A similar problem to matrix multiplication problem you describe is encountered in data clustering, given the "N Choose 2" or O(N^2) scaling of the number of pairwise distances in a dataset. It is intractable to use all-pairs distances with even the simplest clustering algorithms in large datasets, for example hierarchical agglomerative / bottom-up clustering applied to more than tens of thousands of points. Depending on the exact nature of the problem, you may be able to exploit spatial coherence within your problem space -- e.g. for agglomerative clustering, you use only the nearest neighbors when joining clusters, so you can often reduce the complexity of clustering problems using a smart data structure like a kd-tree that gives approximately O(log(N)) time per nearest neighbor lookup. However the kd-tree algorithm quickly degrades to ~O(N) performance per lookup in high-dimensional spaces because of the curse of dimensionality, so you may need to do dimensionality reduction first anyway to make the kd-tree useful. (You'd also have to reframe your matrix multiplication problem into a format where using a kd-tree to find nearest neighbors in your vectorspace helps you compute a fast, close approximation to your desired solution.)

Another approach used to cluster datasets with millions of points (and therefore trillions of pairs of points) is to pick a few exemplar points and cluster these instead to generate a sample approximation of cluster assignments for the full dataset. For example you could randomly choose one point out of every thousand, and cluster these into your K target clusters (= O(N^2 / 1000^2) time to cluster 1/1000th of the points), then go back through your full dataset and find the closest exemplar point to each original data point in order to compute the cluster labeling (= O(N^2/1000), although you can often skip this step entirely if you just use the exemplars). The largish constants in the time complexity can make this approach tractable for larger datasets than you could otherwise work with.
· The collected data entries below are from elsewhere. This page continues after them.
-- ==== Sys2Proof/Machine/State.lean ====
section
/-! DEFINITION. The state of the FZ7140, why a step could stop, and the state after power-on. -/

namespace Sys2Proof.Machine

/-- Why a command could stop the machine. The manual names no trap and no stop: every bad frame is counted, every bad
request is answered. No fault exists. -/
inductive Fault where
  deriving DecidableEq, Repr

/-- Why a command could have no meaning here. -/
inductive Refusal where
  /-- Raised by an arm of exec whose command has no meaning yet; no arm raises it. Safe: the model stops. -/
  | notModelled (mnemonic : String)
  deriving DecidableEq, Repr

/-- The whole state. `cards` lists the card records that differ from a BLANK record at power-on, `holds` the hold
records that differ from one at power-on. -/
structure State where
  /-- RESET_N is held low (R163). -/
  resetLow : Bool
  /-- Line rate sampled from the straps (R177). -/
  lineRate : LineRate
  /-- Device clock (R86 to R88). -/
  clock : Clock
  /-- Series table (R2). -/
  series : Vector SeriesEntry 16
  /-- Card table, by slot (R16). -/
  cards : Table Card
  /-- Hold pool, by index (R37). -/
  holds : Table Hold
  /-- Free list, head first (R41). -/
  freeList : List Nat
  /-- Expiry list, head first; the deadlines are those of the records (R43). -/
  expiry : List Nat
  /-- Trial cards (R140). -/
  trialCards : Vector Card 4
  /-- Trial base values (R140). -/
  trialBases : Vector Nat 4
  /-- Last-granted position (R28). -/
  lastGranted : Position
  /-- Port grant in progress (R31). -/
  inFlight : Option InFlight
  /-- Sweep units S0 and S1 (R102). -/
  sweeps : Vector Sweep 2
  /-- Accounts block (chapter 7). -/
  accounts : Accounts
  /-- Link ports LP0 to LP5. -/
  ports : Vector Port 6
  /-- The model's own field: commands waiting, first in, first out. -/
  pending : List Instr
  deriving DecidableEq, Repr

/-- The state after power-on (R14, R34, R60, R92, R101, R122, R138, R148, R163, R176), with RESET_N high and both straps
low (DESIGN CHOICE, log 7 and log 8) and no command waiting. -/
def State.reset : State where
  resetLow := false
  lineRate := .b9600
  clock := ⟨0, .tick, 0, 0⟩
  series := Vector.replicate 16 .cleared
  cards := []
  holds := []
  freeList := List.range Config.holdRecords
  expiry := []
  trialCards := Vector.replicate 4 .trialStart
  trialBases := Vector.replicate 4 10000
  lastGranted := 8
  inFlight := none
  sweeps := Vector.replicate 2 .cleared
  accounts := .start
  ports := (Vector.replicate 6 (.start .till)).set 0 (.start .office)
  pending := []

end Sys2Proof.Machine
end

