-- ==== Sys2Proof/Certificates/Slice0/Obligations.lean ====
section
/-! DEFINITION. The statements about the FZ7140 for the provers. A grant's statement is about the state `s1` its request
meets (`Granted`), gives the state it answers with, and ends with what it leaves unchanged. -/

open Sys2Proof Sys2Proof.Machine

/-! ### Steps, claims and grants -/

/-- A step takes the command at the front of the queue and runs it on the state with the queue's rest; on an empty queue it
is one rising edge of REFCLK, the model's choice (log 3). -/
def Obligations.StepRunsTheFrontCommand : Prop :=
  (∀ (c : Instr) (s : State), step { s with pending := c :: s.pending } = exec c s) ∧
    ∀ s : State, s.pending = [] → step s = .next s.refclkEdge

/-- R29, R30, R33: which positions of the ring claim, and that a free engine grants the first claiming position after the
last granted one, that one last; a port's grant is of the request at the head of its queue. -/
def Obligations.RingGrantsTheNextClaimant : Prop :=
  ∀ s : State,
    (∀ p, s.claims (.port p) = true ↔
      ∃ q rest, (s.port p).requests = q :: rest ∧ q.request.kind ∉ [Kind.collect, .status, .portStatus, .ident]) ∧
    (s.claims .expiry = true ↔ ∃ i rest, s.expiry = i :: rest ∧ (s.hold i).deadline ≤ s.clock.time) ∧
    (∀ u, s.claims (.sweep u) = true ↔ (s.sweep u).running = true) ∧
    (∀ c, s.nextGrant = some c ↔
      s.inFlight = none ∧ s.claims c = true ∧ ∀ d, s.claims d = true → s.turn c ≤ s.turn d) ∧
    (∀ p q, s.nextRequest = some (p, q) ↔ s.nextGrant = some (.port p) ∧ ∃ rest, (s.port p).requests = q :: rest) ∧
    ∀ u, s.nextSweep = some u ↔ s.nextGrant = some (.sweep u)

/-- R30 to R32, R130, R131: at the start of a port's grant its position becomes the last granted, the request leaves the
queue, and a close the port owns is dropped with its notice unless the request is CONFIRM-CLOSE; nothing else changes. -/
def Obligations.GrantStartDropsAStrayClose : Prop :=
  ∀ (s : State) (p : PortId) (r : Request),
    let t := s.startGrant p r
    let popped : Port := { s.port p with requests := (s.port p).requests.tail }
    t = { s with lastGranted := t.lastGranted, ports := t.ports, accounts := t.accounts } ∧
    t.lastGranted.val = p.val ∧
    (r.kind = .confirmClose ∨ s.accounts.close.owner? ≠ some p → OnePort s t p popped ∧ t.accounts = s.accounts) ∧
    (r.kind ≠ .confirmClose → s.accounts.close.owner? = some p →
      OnePort s t p { popped with notices := pushNotice (.closeDropped s.accounts.day .strayRequest) popped.notices } ∧
      t.accounts = { s.accounts with
        current := s.accounts.current.add s.accounts.next, next := .zero, close := .opened })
The exemplar method I just described is incidentally half an iteration of the k-means/k-medians algorithm applied to a set of exemplar points. You can go further by completing the full first iteration of k-medians by going back and updating your selection of exemplar points using the medians of the newly-labeled clusters, and then depending on how much compute time you can afford, you could run multiple whole iterations of this exemplar-modified k-medians algorithm (or run until convergence) to get better exemplars -- though even the first half-iteration may be sufficient to get you a useful result. As far as how to phrase your matrix multiplication problem in this framework, depending on the problem you may be able to find representative row/column vectors this way and then just multiply the representative vectors together to get a product that in some sense is a low-dimensional approximation of the full matrix product.

Ultimately whether you use (PCA-based) dimensionality reduction or k-means / k-medians, you're doing approximately the same thing, and this is why preprocessing with PCA can often help k-means to converge faster : quoting from http://en.wikipedia.org/wiki/Principal_component_analysis#Relation_between_PCA_and_K-means_clustering :

It has been shown recently (2007) [12] [13] that the relaxed solution of K-means clustering, specified by the cluster indicators, is given by the PCA principal components, and the PCA subspace spanned by the principal directions is identical to the cluster centroid subspace specified by the between-class scatter matrix. Thus PCA automatically projects to the subspace where the global solution of K-means clustering lie, and thus facilitate K-means clustering to find near-optimal solutions.